- Date: September 14, 2024
- Venue: Rogers Place Edmonton, Alberta
- Hosted by: Thomas Rhett and MacKenzie Porter
- Most wins: Josh Ross (5)
- Most nominations: Jade Eagleson; MacKenzie Porter; (6 each)

Television/radio coverage
- Network: CTV

= 2024 Canadian Country Music Association Awards =

Music awards in Canada

The 2024 Canadian Country Music Association Awards, honouring achievements in Canadian country music, were presented on September 14, 2024, at Rogers Place in Edmonton, Alberta. For the second year in a row, they were broadcast by CTV over its television network, website, and mobile app.
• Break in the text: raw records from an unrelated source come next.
/-- Settles O22: the parser's three cases of R48, PORT_RESYNCED appended behind each. -/
theorem resyncClearsThePort : Obligations.ResyncClearsThePort := by
  intro p s
  refine ⟨fun hrun => ⟨_, exec_resync_run hrun, rfl, rfl, fun hi => ?_, fun i ho hi => ⟨?_, ?_, ?_⟩, fun r hd hr => ⟨?_, ?_⟩⟩,
    fun hsetup => exec_resync_setup hsetup, rfl⟩
  · rw [State.setWork_work, Work.parserResync_idle hi]
  · rw [State.setWork_work, Work.parser_toTitle, Work.parserResync_opened ho hi, Work.parser_endOpen]
  · rw [State.setWork_work, Work.findImage_toTitle, Work.parserResync_opened ho hi, Work.findImage_endOpen]
  · rw [State.setWork_work, Work.parserResync_opened ho hi]
    exact Work.outOf_toTitle_congr (Work.outOf_endOpen i .resync) _
  · rw [State.setWork_work, Work.parser_toTitle, Work.parserResync_discard hd, Work.endDiscard_result hr, Work.parser_setParser_same]
  · rw [State.setWork_work, Work.parserResync_discard hd, Work.endDiscard_result hr]
    exact Work.outOf_toTitle_congr (Work.outOf_congr (Work.setParser_out _ _ _) _) _

end Sys2Proof.Machine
The ceremony was hosted by co-hosted by Canadian country singer and actress MacKenzie Porter and American country singer and songwriter Thomas Rhett, both of whom performed during the show. There were also performances by Jade Eagleson, Brett Kissel, The Reklaws, Dallas Smith, Dasha, Madeline Merlo, Owen Riegling, Tenille Townes, Jake Worthington, and Josh Ross with Julia Michaels. Additionally, k.d. lang and The Reclines performed together for the first time in 35 years in commemoration of lang's induction into the Canadian Country Music Hall of Fame.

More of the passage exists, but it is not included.